/-- The regions that a save writes, with their offsets, but for the digest (R321): the engine image and instruction memory only
in a forced save. -/
def State.areaParts (s : State) (c : Nat) (kind : AreaKind) : List (Nat × List Byte) :=
  let k := s.core c
  let forced := match kind with
    | .ssave .. => []
    | .forced _ =>
      [(0x6000, padTo 0x2000 (Config.engineImage s.draws)),
       (0x80000, (List.range 24576).flatMap fun i => bytesOf 4 (sget 0 k.imem i).toNat)]
  [(0, s.areaHeader c kind), (0x1000, padTo 0x3000 (s.regsRegion c)),
   (0x4000, padTo 0x2000 (elemRegion k.vec.grid 1024 ++ elemRegion k.vec.ofile 256 ++ elemRegion k.vec.lat 32 ++
     (List.range 8).flatMap fun i => maskImage (sget {} k.masks i))),
   (0x8000, sgets 0 k.w0.bytes 0 0xC000), (0x14000, sgets 0 k.w1.bytes 0 0xC000),
   (0x20000, (List.range 512).flatMap fun r => padTo 768 ((sget [] k.acc r).flatMap fun e => bytesOf 4 e.toNat)),
   (0x98000, padTo 0x140000 (k.padRead 0 k.padSize)),
   (0x1D8000, padTo 0x1000 (bytesOf 2 k.mpRows ++ List.replicate 14 0 ++ k.mpBytes)), (0x1D9000, padTo 0x800 k.lut),
   (0x1D9800, padTo 0x26800 [])] ++ forced

/-- The digest of an area (R322): SHAKE256 of the die's area key and every other byte. -/
def areaDigest (d : Nat) (area : List Byte) : List Byte :=
  shake256 (Config.areaKey d ++ area.take 0x30 ++ area.drop 0x50) 32

/-- Bytes of a save area. -/
abbrev areaBytes : Nat := 0x200000

/-- Lines of the area that hold poisoned tile lines (R361). -/
def Core.areaMarks (c : Core) : List Nat := (c.padPoison ++ c.padDamaged).map fun l => 0x98000 + 128 * l

/-- Parts of an area are written, and then the digest of the area as it stands (R321, R322). -/
def sealWith (put : State → Nat → List Byte → State) (get : State → List Byte) (d : Nat) (parts : List (Nat × List Byte))
    (s : State) : State :=
  let s1 := parts.foldl (fun s p => put s p.1 p.2) s
  put s1 0x30 (areaDigest d (get s1))

/-- A save reads every tile line of the core, and finds the damaged ones (R358, R403). INFO of such a record is 0 (DESIGN CHOICE,
log 82). -/
def State.findTiles (s : State) (c : Nat) : State := (s.core c).padDamaged.foldl (fun s l => s.findLine c l 0) s

/-- The save of a core's unit of work (R190): the bytes, with the marks of poisoned tile lines. -/
def State.saveTo (s0 : State) (c : Nat) (va : Word) (xd resume : Nat) : State :=
  let s := s0.findTiles c
  let k := s.core c
  let s1 := sealWith (fun s o bs => s.writeVa c k.asid k.root (va.toNat + o) bs)
    (fun s => s.readVa k.asid k.root va.toNat areaBytes) (dieOf c) (s.areaParts c (.ssave xd resume)) s
  k.areaMarks.foldl (fun s o => s.setMark (lineOf (s.paOf k.asid k.root (va.toNat + o)))) s1

/-- The conditions that `ssave` and `srest` share (R190): every engine queue empty, nothing of earlier words on its way. -/
def State.saveWaits (s : State) : List Wait :=
  if s.enginesEmpty s.cur.core && s.here.vars.isEmpty && s.here.ovl.isEmpty && s.here.fixed.isEmpty then [] else [.other]

/-- A fault of a save area. -/
def State.areaFault (s : State) (acc need : Nat) (va : Word) : Option TrapInfo :=
  (s.checkRange s.here.asid s.here.root need va.toNat areaBytes).map fun f =>
    ⟨f.synd, f.addr, memInfo acc 0 false need areaBytes f, some f.addr, none⟩

/-- A fault on a save area leaves unspecified bytes in it: those of its pages that can be written (R190; log 2). -/
def State.scrambleArea (s : State) (va : Word) : State :=
  let k := s.here
  let page := fun (s : State) (i : Nat) =>
    let a := va.toNat + 65536 * i
    if (s.checkRange k.asid k.root PRW a 65536).isSome then s
    else
      { s.writeVa s.cur.core k.asid k.root a ((List.range 65536).map fun j => Config.freeByte (s.draws + j)) with
        draws := s.draws + 65536 }
  (List.range 32).foldl page s

/-- SSAVE (R190): the loop stack is saved as it stands after a transfer to the resume index. -/
def execSsave (h : Hdr) (d a : Fin 32) (s : State) : Host.Outcome State Fault Refusal :=
  s.issueOn .q h fun s =>
    let tok := s.tok
    let va := s.rx a
    let c := s.cur.core
    let p := s.me.pc
    { accs := [wrx d 16, rdx a 11]
      bits := wordFaults (.ssave h d a)
      waits := s.saveWaits
      checks := forbid s.here.othersRun 0 ++ val (field va 0 21 ≠ 0) 11 5
      fault := s.areaFault 1 PRW va
      found := fun t => if (s.areaFault 1 PRW va).isSome then t.scrambleArea va else t
      go := fun s =>
        let k := s.here
        let image := s.setHere { k with q := { k.q with loops := afterTransfer (p + 1) k.q.loops } }
        let s1 := image.saveTo c va d (p + 1)
        (s1.setHere { k with padPoison := s1.here.padPoison, padDamaged := s1.here.padDamaged }).promiseX tok d 0 }

/-! ## Reading an area -/

/-- A number of an area. -/
def areaNum (b : List Byte) (o n : Nat) : Nat := num b o n

/-- A loop stack of an area. -/
def areaLoops (b : List Byte) (o : Nat) : List LoopLevel :=
  (List.range 4).filterMap fun i =>
    let p := o + 24 * i
    if num b (p + 16) 8 = 0 then none else some ⟨num b p 8, num b (p + 8) 8, num b (p + 16) 8⟩

/-- The words of a queue of an area. -/
def areaQueue (b : List Byte) (o places : Nat) : List Word :=
  (List.range (min (num b o 8) places)).map fun i => BitVec.ofNat 64 (num b (o + 8 + 8 * i) 8)

/-- Offsets of the parts of the region at 0x1000. -/
abbrev loopsAt : Nat := 0x1400
abbrev queuesAt : Nat := loopsAt + 768
abbrev demandsAt : Nat := queuesAt + 864
abbrev sprsAt : Nat := demandsAt + 1056
abbrev countersAt : Nat := sprsAt + 3072
abbrev tilesAt : Nat := countersAt + 2048
abbrev slotsAt : Nat := tilesAt + 2560
abbrev planesAt : Nat := slotsAt + 192
abbrev trapsAt : Nat := planesAt + 48

/-- Special register n of a strand of an area. -/
def areaSpr (b : List Byte) (k : StrandId) (n : Nat) : Word := BitVec.ofNat 64 (num b (sprsAt + 768 * k.index + 8 * n) 8)

/-- The special registers of an area hold values that legal writes could produce (R191). -/
def areaSprsOk (b : List Byte) : Bool :=
  let q := areaSpr b .q
  let fits := fun (k : StrandId) (n : Nat) => (areaSpr b k n).toNat < 2 ^ sprBits n && !sprRange n (areaSpr b k n)
  fits .q 0x02 && fits .q 0x03 && fits .q 0x04 && (q 0x10).toNat < 2 ^ 37 && field (q 0x10) 32 5 ≤ 16 &&
  (q 0x20).toNat < 2 ^ 9 && field (q 0x20) 0 8 ≤ 128 && fits .q 0x21 && fits .q 0x22 && fits .q 0x23 &&
  allStrands.all fun k => fits k 0x30 && (areaSpr b k 0x41).toNat ≤ 24576 && fits k 0x45

/-- The area was written by an `ssave` on the die, and holds values that legal writes could produce (R191, R322). -/
def areaOk (d : Nat) (b : List Byte) : Bool :=
  num b 0 4 = 0x53564146 && num b 4 1 = 1 && num b 5 1 = d && num b 6 1 = (areaSpr b .q 0x04).toNat &&
  num b 7 1 < 32 && num b 0x0C 4 ≤ 24576 && num b 0x28 8 = 0 && num b 0x50 4016 = 0 && num b 0x1D9800 157696 = 0 &&
  areaSprsOk b && num b 0x1D8000 2 ≤ 128 && areaDigest d b == (b.drop 0x30).take 32

/-- Elements of 32 bits of an area. -/
def areaElems (b : List Byte) (o n : Nat) : SMap W32 :=
  (List.range n).map fun i => (i, BitVec.ofNat 32 (num b (o + 4 * i) 4))

/-- Bytes of an area by offset. -/
def areaBytesAt (b : List Byte) (o n : Nat) : SMap Byte := ((b.drop o).take n).zipIdx.map fun p => (p.2, p.1)

/-- Trap state of a strand of an area. -/
def areaTrap (b : List Byte) (k : StrandId) : TrapRegs :=
  { cause := areaSpr b k 0x40, epc := areaSpr b k 0x41, word := areaSpr b k 0x42, addr := areaSpr b k 0x43
    info := areaSpr b k 0x44, vec := areaSpr b k 0x45, scr := areaSpr b k 0x47 }

/-- A stopped strand of an area. -/
def areaStrand (b : List Byte) (k : StrandId) : Strand :=
  { x := (List.range 32).map fun r => (r, BitVec.ofNat 64 (num b (0x1000 + 256 * k.index + 8 * r) 8))
    loops := areaLoops b (loopsAt + 192 * k.index)
    aside := areaLoops b (loopsAt + 192 * k.index + 96)
    dmsub := areaSpr b k 0x30
    trap := areaTrap b k }

/-- A plane of an area: its bytes at `o`, its state and tags at `t`. -/
def areaPlane (b : List Byte) (o t : Nat) : Plane :=
  { state := num b t 8, tag := num b (t + 8) 8
    issueTag := if num b (t + 16) 8 = 0 then none else some (num b (t + 16) 8 - 1)
    bytes := areaBytesAt b o 0xC000 }

/-- A tile's entry of an area. -/
def areaTile (b : List Byte) (t : Nat) : TileEntry :=
  let w := BitVec.ofNat 64 (num b (tilesAt + 8 * t) 8)
  ⟨field w 0 2, field w 2 6, BitVec.ofNat 32 (field w 16 32)⟩

/-- The queues of an area, every entry visible in the cycle. -/
def areaQueues (b : List Byte) (cycle : Nat) : SMap Queue :=
  strandPairs.zipIdx.map fun p =>
    (queueKey p.1.1 p.1.2,
      { entries := (areaQueue b (queuesAt + 72 * p.2) 8).map fun v => ⟨0, some (v, cycle)⟩ })

/-- A deferred slot of an area. -/
def areaSlot (b : List Byte) (i : Nat) : Option Deferred :=
  let o := slotsAt + 24 * i
  if num b o 8 = 0 then none
  else some ⟨num b o 8, BitVec.ofNat 64 (num b (o + 8) 8), BitVec.ofNat 64 (num b (o + 16) 8)⟩

/-- The held engine traps of an area, due at once. -/
def areaTraps (b : List Byte) (cycle : Nat) : List EngineTrap :=
  (List.range (min (num b trapsAt 8) 20)).map fun i =>
    let o := trapsAt + 8 + 32 * i
    ⟨allStrands.getD (num b o 8) .q, num b (o + 8) 8, BitVec.ofNat 64 (num b (o + 16) 8), BitVec.ofNat 64 (num b (o + 24) 8), cycle⟩

/-- The value of the entry that a queue took last. -/
def Queue.setLast (u : Queue) (v : Word) (cycle : Nat) : Queue :=
  match u.entries.reverse with
  | [] => u
  | e :: r => { u with entries := (⟨e.tok, some (v, cycle)⟩ :: r).reverse }

/-- The queues of an area, with 1 in the entry that the saving word reserved where its xd is a queue alias (R53, R191). -/
def restoredQueues (b : List Byte) (xd cycle : Nat) : SMap Queue :=
  match aliasOf xd with
  | some p => sput (areaQueues b cycle) (queueKey .q p) ((sget {} (areaQueues b cycle) (queueKey .q p)).setLast 1 cycle)
  | none => areaQueues b cycle

/-- A core with the contents of an area (R191). Strand Q runs from the resume index, with 1 in the register that the saving
word named; V, M and L are stopped. -/
def Core.restored (c : Core) (b : List Byte) : Core :=
  let q := areaStrand b .q
  let xd := num b 7 1
  let split := areaSpr b .q 0x04
  { c with
    q := { q with running := true, pc := num b 0x0C 4, readyAt := c.q.readyAt
                  x := if xd = 0 ∨ (aliasOf xd).isSome then q.x else sput q.x xd 1 }
    v := areaStrand b .v, m := areaStrand b .m, l := areaStrand b .l
    queues := restoredQueues b xd c.cycle
    joinmask := areaSpr b .q 0x02, sbcheck := areaSpr b .q 0x03, spsplit := split
    cyc := (areaSpr b .q 0x08).toNat
    ctx := areaSpr b .q 0x10, lineageLo := areaSpr b .q 0x11, lineageHi := areaSpr b .q 0x12
    mprog := areaSpr b .q 0x20, tmiss := areaSpr b .q 0x21, tlooka := areaSpr b .q 0x22, tlookd := areaSpr b .q 0x23
    demands := allStrands.map fun k => (k.index, areaQueue b (demandsAt + 264 * k.index) 32)
    vec := ⟨areaElems b 0x4000 1024, areaElems b 0x5000 256, areaElems b 0x5400 32⟩
    masks := (List.range 8).map fun i =>
      (i, ⟨BitVec.ofNat 128 (num b (0x5480 + 40 * i) 16), BitVec.ofNat 192 (num b (0x5490 + 40 * i) 24)⟩)
    acc := (List.range 512).map fun r =>
      (r, (List.range 192).map fun j => BitVec.ofNat 32 (num b (0x20000 + 768 * r + 4 * j) 4))
    w0 := areaPlane b 0x8000 planesAt, w1 := areaPlane b 0x14000 (planesAt + 24)
    mpRows := num b 0x1D8000 2, mpBytes := (b.drop 0x1D8010).take 3072, lut := (b.drop 0x1D9000).take 0x800
    tiles := (List.range 320).map fun t => (t, areaTile b t)
    pad := areaBytesAt b 0x98000 (4096 * (128 + 64 * field split 0 2))
    padPoison := [], padDamaged := []
    traps := areaTraps b c.cycle
    deferred := (List.range 8).map fun i => (i, areaSlot b i) }

/-- The core-scope counters of an area take their places. -/
def State.restoreCounters (s : State) (c : Nat) (b : List Byte) : State :=
  let base := 2 ^ 12 * (c + 2 ^ 11 * s.hub.module)
  { s with counters := (List.range 256).foldl (fun m i => sput m (base + i) (num b (countersAt + 8 * i) 8)) s.counters }

/-- What `srest` answers instead of restoring, 0 where it restores (R191): 3 before 1 before 2 (log 23). -/
def State.restCode (s : State) (d : Nat) (b : List Byte) : Nat :=
  if !areaOk d b then 3
  else
    let k := s.kdie d
    let n := (k.recv + 2 ^ 32 - num b 8 4) % 2 ^ 32
    if coveredBy (k.prefixes.take n) (lineageAt b 0x18 (field (BitVec.ofNat 64 (num b 0x10 8)) 32 5)) then 1
    else if 1024 < n then 2
    else 0

/-- SREST (R191). -/
def execSrest (h : Hdr) (d a : Fin 32) (s : State) : Host.Outcome State Fault Refusal :=
  s.issueOn .q h fun s =>
    let tok := s.tok
    let va := s.rx a
    let c := s.cur.core
    let r := s.readBlock 0 s.here.asid s.here.root va.toNat areaBytes PRW
    { accs := [wrx d 16, rdx a 11]
      bits := wordFaults (.srest h d a)
      waits := s.saveWaits
      checks := forbid s.here.othersRun 0 ++ val (field va 0 21 ≠ 0) 11 5
      fault := r.fault
      found := r.found
      go := fun s =>
        let code := s.restCode (dieOf c) r.bytes
        if code = 0 then (s.setHere (s.here.restored r.bytes)).restoreCounters c r.bytes
        else s.promiseX tok d (BitVec.ofNat 64 code) }

end Sys2Proof.Machine
end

* * *

Everything above from the line containing "(0x8000, sgets 0" through the line containing "shake256 (Config.areaKey d" must be copied exactly. Nothing outside that range belongs in the answer.

▶ EXPECTED OUTPUT
   (0x8000, sgets 0 k.w0.bytes 0 0xC000), (0x14000, sgets 0 k.w1.bytes 0 0xC000),
   (0x20000, (List.range 512).flatMap fun r => padTo 768 ((sget [] k.acc r).flatMap fun e => bytesOf 4 e.toNat)),
   (0x98000, padTo 0x140000 (k.padRead 0 k.padSize)),
   (0x1D8000, padTo 0x1000 (bytesOf 2 k.mpRows ++ List.replicate 14 0 ++ k.mpBytes)), (0x1D9000, padTo 0x800 k.lut),
   (0x1D9800, padTo 0x26800 [])] ++ forced

/-- The digest of an area (R322): SHAKE256 of the die's area key and every other byte. -/
def areaDigest (d : Nat) (area : List Byte) : List Byte :=
  shake256 (Config.areaKey d ++ area.take 0x30 ++ area.drop 0x50) 32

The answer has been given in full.